* DATA *
---------------
-- ==== Sys2Proof/Machine/Deliver.lean ====
section
/-! DEFINITION. What engines, riders and cards share: the owner of a piece of work, resolved byte runs (R167), engine-port
nodes and the tokens they owe (R194), chains and completion (R289, R293), power leave (R393) and completion words. -/

namespace Sys2Proof.Machine

/-! The task a card or rider belongs to, resident or saved. -/

/-- The core and slot where the task of a job and rank is resident. -/
def findTask (s : State) (j rank : Nat) : Option (Nat × Nat) :=
  s.cores.findSome? fun e => (e.2.tasks.find? fun x => x.2.job == j && x.2.rank == rank).map fun x => (e.1, x.1)

/-- Changes the task of a job and rank, resident or in its image (R289). -/
def modTask (s : State) (j rank : Nat) (f : Task → Task) : State :=
  match findTask s j rank with
  | some (c, t) => (match s.task? c t with
    | some task => s.setTask c t (f task)
    | none => s)
  | none => match s.job? j with
    | some job => s.setJob j { job with images := job.images.map fun e => if e.1 = rank then (e.1, { e.2 with task := f e.2.task }) else e }
    | none => s

/-- The task of a job and rank, resident or in its image. -/
def getTask (s : State) (j rank : Nat) : Option Task :=
  match findTask s j rank with
  | some (c, t) => s.task? c t
  | none => (s.job? j).bind fun job => (tabFind job.images rank).map TaskImage.task

/-! Byte runs of engines. -/

/-- The runs of two parts of an access, or the fault that Table 8.11 puts first. -/
def joinRuns (a b : Except FaultInfo (List MemRun)) : Except FaultInfo (List MemRun) :=
  match a, b with
  | .ok x, .ok y => .ok (x ++ y)
  | .error f, .ok _ => .error f
  | .ok _, .error g => .error g
  | .error f, .error g => .error ((firstFault (some f) g).getD f)

/-- The keys of n bytes at an address, every page checked (Table 8.11, orders 2 to 7). -/
def runKeys (c part : Nat) (nd : Need) (va n : Nat) (s : State) : Except FaultInfo (List MemRun) × State :=
  let bad := fun (a : Nat) => (.error { cls := 0x03, acc := nd.acc, addr := a } : Except FaultInfo (List MemRun))
  if inWindow va then (if inWindow (va + n - 1) then .ok [⟨keyScratch c va, n, 0⟩] else bad va, s)
  else if inHole va then (bad va, s)
  else
    let run := fun (r : Except FaultInfo Place) (len : Nat) => r.map fun pl => [(⟨pl.key, len, leafView pl.leaf⟩ : MemRun)]
    let r := translate s (quadOfCore c) part nd va
    let head := 4096 - va % 4096
    if n ≤ head then (run r.1 n, r.2)
    else
      let r2 := translate r.2 (quadOfCore c) part nd ((va + head) % 2 ^ 57)
      (joinRuns (run r.1 head) (run r2.1 (n - head)), r2.2)

/-- The keys of n bytes in a direct region, which the scratchpad window never is (R149). -/
def directKeys (c part : Nat) (nd : Need) (va n : Nat) (s : State) : Except FaultInfo (List MemRun) × State :=
  if inWindow va then (.error { cls := 0x03, acc := nd.acc, addr := va }, s) else runKeys c part nd va n s

/-- The bytes of a list of runs as one number, lowest first. -/
def readKeys (s : State) : List MemRun → Nat
  | [] => 0
  | k :: t => viewRead s k.view k.key k.len + 2 ^ (8 * k.len) * readKeys s t

def keysPoisoned (s : State) (ks : List MemRun) : Bool := ks.any fun k => poisoned s k.key k.len

/-- What reading a list of runs finds (R361). -/
def checkKeys (s : State) (ks : List MemRun) : State := ks.foldl (fun s k => readCheck s k.key k.len) s

/-- Writes a number over a list of runs. -/
def writeKeys (s : State) : List MemRun → Nat → Bool → State
  | [], _, _ => s
  | k :: t, x, p => writeKeys (writeView s k.view k.key k.len (x % 2 ^ (8 * k.len)) p) t (x / 2 ^ (8 * k.len)) p

/-- The requests that runs on other packages make (R407). -/
def podSendRuns (s : State) (ks : List MemRun) : State := ks.foldl (fun s k => podSendKey s k.key) s

/-- Reads n bytes at an address as an engine does: the home value or the bank, poison faulting (R327). -/
def engineRead (c part va n : Nat) (s : State) : Except FaultInfo Nat × State :=
  match runKeys c part needRead va n s with
  | (.error f, s) => (.error f, s)
  | (.ok ks, s) =>
    let s := checkKeys s ks
    if keysPoisoned s ks then (.error { cls := 0x09, addr := va }, s) else (.ok (readKeys s ks), s)

/-! Completion words. -/

/-- Whether an `aaddw` of a scope can be made on a word now: its controller takes it, and no atomic stands halfway at its pipe (R322,
R356). -/
def cwOpen (s : State) (w : MemRun) (scope : Nat) : Bool := homeOpen s w.key w.len scope

/-- The write of `aaddw.n32.s.rel` of a scope with operand 1 on a word whose value was read (R224, R296, R299), waking the waits at its
place. -/
def cwWrite (s : State) (w : MemRun) (scope old : Nat) : State :=
  let v := (old + 1) % 2 ^ 32
  wakeWaits (writeView s w.view w.key 4 v false) (placeOf 0 scope w.key) w.key v

/-- What a move of an `aaddw` on a completion word comes to: it waits, it has read the word, or it has written it. -/
inductive CwOut where
  | waits
  | read (old : Nat) (s : State)
  | written (s : State)

/-- The next move of an `aaddw` on a completion word: its read, or, once that has been made, its write (R322). One on another package's
word is one request (R407). A word in a poisoned sector counts on from the bytes that stand there, the sector poisoned still (R361; log
entry 102). -/
def cwMove (s : State) (w : MemRun) (scope : Nat) : CwOut :=
  if !cwOpen s w scope then .waits
  else
    let s := countDirect (readCheck s w.key w.len) w.key scope
    let v := viewRead s w.view w.key 4
    if isLocal w.key then .read v s else .written (cwWrite (podSendKey s w.key) w scope v)

/-! Tokens owed by an engine-port node. -/

def owedOf (ph : Phase) (slot : Nat) : List Owed := tabGet [] ph.owed slot

def setOwed (ph : Phase) (slot : Nat) (l : List Owed) : Phase :=
  { ph with owed := if l.isEmpty then tabDel ph.owed slot else tabPut ph.owed slot l }

/-- Lets the tokens of a node leave in iteration order, those known. -/
def flushOwedN (ph : Phase) (slot : Nat) : Nat → Phase
  | 0 => ph
  | n + 1 => match owedOf ph slot with
    | o :: rest => (match o.tok with
      | some (x, y) =>
        let w := readEp (wordAt ph slot)
        flushOwedN (sendOpt (sendOpt (setOwed ph slot rest) slot w.t0 (some x)) slot w.t1 (some y)) slot n
      | none => ph)
    | [] => ph

def flushOwed (ph : Phase) (slot : Nat) : Phase := flushOwedN ph slot (owedOf ph slot).length

/-- The operands of an engine-port firing that may be made; every token owed has its space (R30). -/
def readyEp (f : Foc) (ports : List Nat) : Option (List (Nat × Token)) :=
  if mayFire f.ph f.slot && memSpace f.ph f.slot (owedOf f.ph f.slot).length then heads f.nd ports else none

/-- A firing made by an engine-port node, with a token now, or one owed under a key. -/
def epFired (s : State) (f : Foc) (ports : List Nat) (key : Nat) (tok : Option Token) : State :=
  let ph := setNode f.ph f.slot (advance f.nd ports)
  fired s f (flushOwed (setOwed ph f.slot (owedOf ph f.slot ++ [⟨f.nd.iter, key, tok.map fun x => (x, x)⟩])) f.slot)

/-- The key of a card's completion token. -/
def cardKey (chain seq : Nat) : Nat := chain * 2 ^ 64 + seq

/-- A token owed under a key becomes known, in the running and the held phase. -/
def settleOwed (task : Task) (slot key : Nat) (x : Token) : Task :=
  let go := fun (ph : Phase) =>
    flushOwed (setOwed ph slot ((owedOf ph slot).map fun o => if o.key = key ∧ o.tok = none then { o with tok := some (x, x) } else o)) slot
  { task with phase := task.phase.map go, held := task.held.map go }

/-! Chains (R289). -/

def chainOf (task : Task) (k : Nat) : Chain := tabGet {} task.chains k

/-- The issue token of a card (R194). -/
def issueToken (seq : Nat) : Token := laneToken 3#16 fun l => if l = 0 then seq % 2 ^ 32 else if l = 1 then seq / 2 ^ 32 % 2 ^ 32 else 0

/-- The completion token of a card, and of `waitseq` and `bwait` with lane 3 (R194, R236, R306). -/
def doneToken (seq lane2 lane3 : Nat) (mask : BitVec 384) : Token :=
  laneToken 0xFFFF#16 fun l => if l = 0 then seq % 2 ^ 32 else if l = 1 then seq / 2 ^ 32 % 2 ^ 32 else if l = 2 then lane2
    else if l = 3 then lane3 else (mask.extractLsb' (32 * (l - 4)) 32).toNat

/-- A card joins a chain under the next sequence number (R289). -/
def appendCard (task : Task) (k : Nat) (card : Card) : Task :=
  let ch := chainOf task k
  { task with chains := tabPut task.chains k { ch with tail := ch.tail + 1, cards := ch.cards ++ [{ card with seq := ch.tail + 1 }] } }

/-- The completed number of a chain: every card numbered so or below has completed. -/
def chainDone (ch : Chain) : Nat := ch.cards.foldl (fun m c => min m (c.seq - 1)) ch.tail

/-- A card leaves its chain, complete; the chain keeps the last 64 statuses (R289). -/
def retireCard (task : Task) (k : Nat) (d : CardDone) : Task :=
  let ch := chainOf task k
  let cards := ch.cards.filter fun c => c.seq != d.seq
  let ch := { ch with cards := cards, hist := (d :: ch.hist).take 64 }
  { task with chains := tabPut task.chains k { ch with done := chainDone ch } }

def setCard (task : Task) (k : Nat) (card : Card) : Task :=
  let ch := chainOf task k
  { task with chains := tabPut task.chains k { ch with cards := ch.cards.map fun c => if c.seq = card.seq then card else c } }

def cardOf (task : Task) (k seq : Nat) : Option Card := (chainOf task k).cards.find? fun c => c.seq == seq

/-! Power leave (R393). -/

/-- A request for leave, at the time of its core. -/
def askLeave (s : State) (die : Nat) (r : LeaveReq) : State :=
  let d := s.die die
  s.setDie die { d with leaves := d.leaves ++ [{ r with since := (s.core r.core).refTime }] }

def prioOf (s : State) (j : Nat) : Nat :=
  match s.job? j with
  | some job => lrPrio job.record
  | none => 0

/-- The tile task of a quad whose record stands at an address has its leave. -/
def tileLeave (s : State) (q addr : Nat) : State :=
  let x := s.quad q
  s.setQuad q { x with ttasks := x.ttasks.map fun t => if t.addr = addr then { t with leave := true } else t }

/-- A granted request: the card, tile task, seed or rider that asked has its leave. -/
def applyLeave (s : State) (r : LeaveReq) : State :=
  if r.chain = 4 then tileLeave s (quadOfCore r.core) r.seq else
  match r.ticket with
  | some k => (match s.rider? k with
    | some rd => s.setRider k { rd with leave := true }
    | none => s)
  | none => match s.task? r.core r.task with
    | none => s
    | some task =>
      if r.chain = 3 then s.setTask r.core r.task { task with seed := { task.seed with leave := true } }
      else match cardOf task r.chain r.seq with
        | some card => s.setTask r.core r.task (setCard task r.chain { card with leave := true })
        | none => s

/-- Whether a request goes before another: of higher PRIO, of one PRIO the earlier, of one cycle the lower core number (R393). -/
def leaveBefore (a b : LeaveReq) : Bool :=
  b.prio < a.prio || (a.prio == b.prio && (a.since < b.since || (a.since == b.since && a.core < b.core)))

/-- The request whose turn it is. -/
def nextLeave (d : Die) : Option LeaveReq :=
  d.leaves.foldl (fun best r => match best with
    | none => some r
    | some b => if leaveBefore r b then some r else some b) none

/-- Whether a request has waited GRANTMAX cycles of the 2.1 GHz clock (R393, R415). -/
def leaveForced (s : State) (r : LeaveReq) : Bool := s.grantmax.toNat ≤ elapsed (s.core r.core) r.since

/-- Whether a request of a core has waited so long, and is to be granted at once. -/
def leaveDue (s : State) (c : Nat) : Bool := (s.die (dieOfCore c)).leaves.any fun r => r.core == c && leaveForced s r

def grantLeave (s : State) (die : Nat) (r : LeaveReq) : State :=
  let d := s.die die
  applyLeave (s.setDie die { d with leaves := d.leaves.erase r, inuse := d.inuse + r.weight }) r

/-- POWER_GRANT: the first request in order, while it fits the budget. -/
def powerGrant (die : Nat) (s : State) : State :=
  let d := s.die die
  match nextLeave d with
  | some r => if d.inuse + r.weight ≤ d.budget then grantLeave s die r else s
  | none => s

/-- FORCED_GRANT: request n, which has waited GRANTMAX cycles, is granted at once, whatever the budget; of two asked for in one
cycle that of the lower core goes first (Table 23.9). -/
def forcedGrant (die n : Nat) (s : State) : State :=
  match (s.die die).leaves[n]? with
  | some r => if leaveForced s r && !((s.die die).leaves.any fun y => y.since == r.since && y.core < r.core && leaveForced s y) then grantLeave s die r else s
  | none => s

end Sys2Proof.Machine
end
---------------
Please make an exact copy of the lines above from the line with "r.core r.task with" through the line with "def nextLeave (d", both ends included.

  | none => match s.task? r.core r.task with
    | none => s
    | some task =>
      if r.chain = 3 then s.setTask r.core r.task { task with seed := { task.seed with leave := true } }
      else match cardOf task r.chain r.seq with
        | some card => s.setTask r.core r.task (setCard task r.chain { card with leave := true })
        | none => s

/-- Whether a request goes before another: of higher PRIO, of one PRIO the earlier, of one cycle the lower core number (R393). -/
def leaveBefore (a b : LeaveReq) : Bool :=
  b.prio < a.prio || (a.prio == b.prio && (a.since < b.since || (a.since == b.since && a.core < b.core)))

/-- The request whose turn it is. -/
def nextLeave (d : Die) : Option LeaveReq :=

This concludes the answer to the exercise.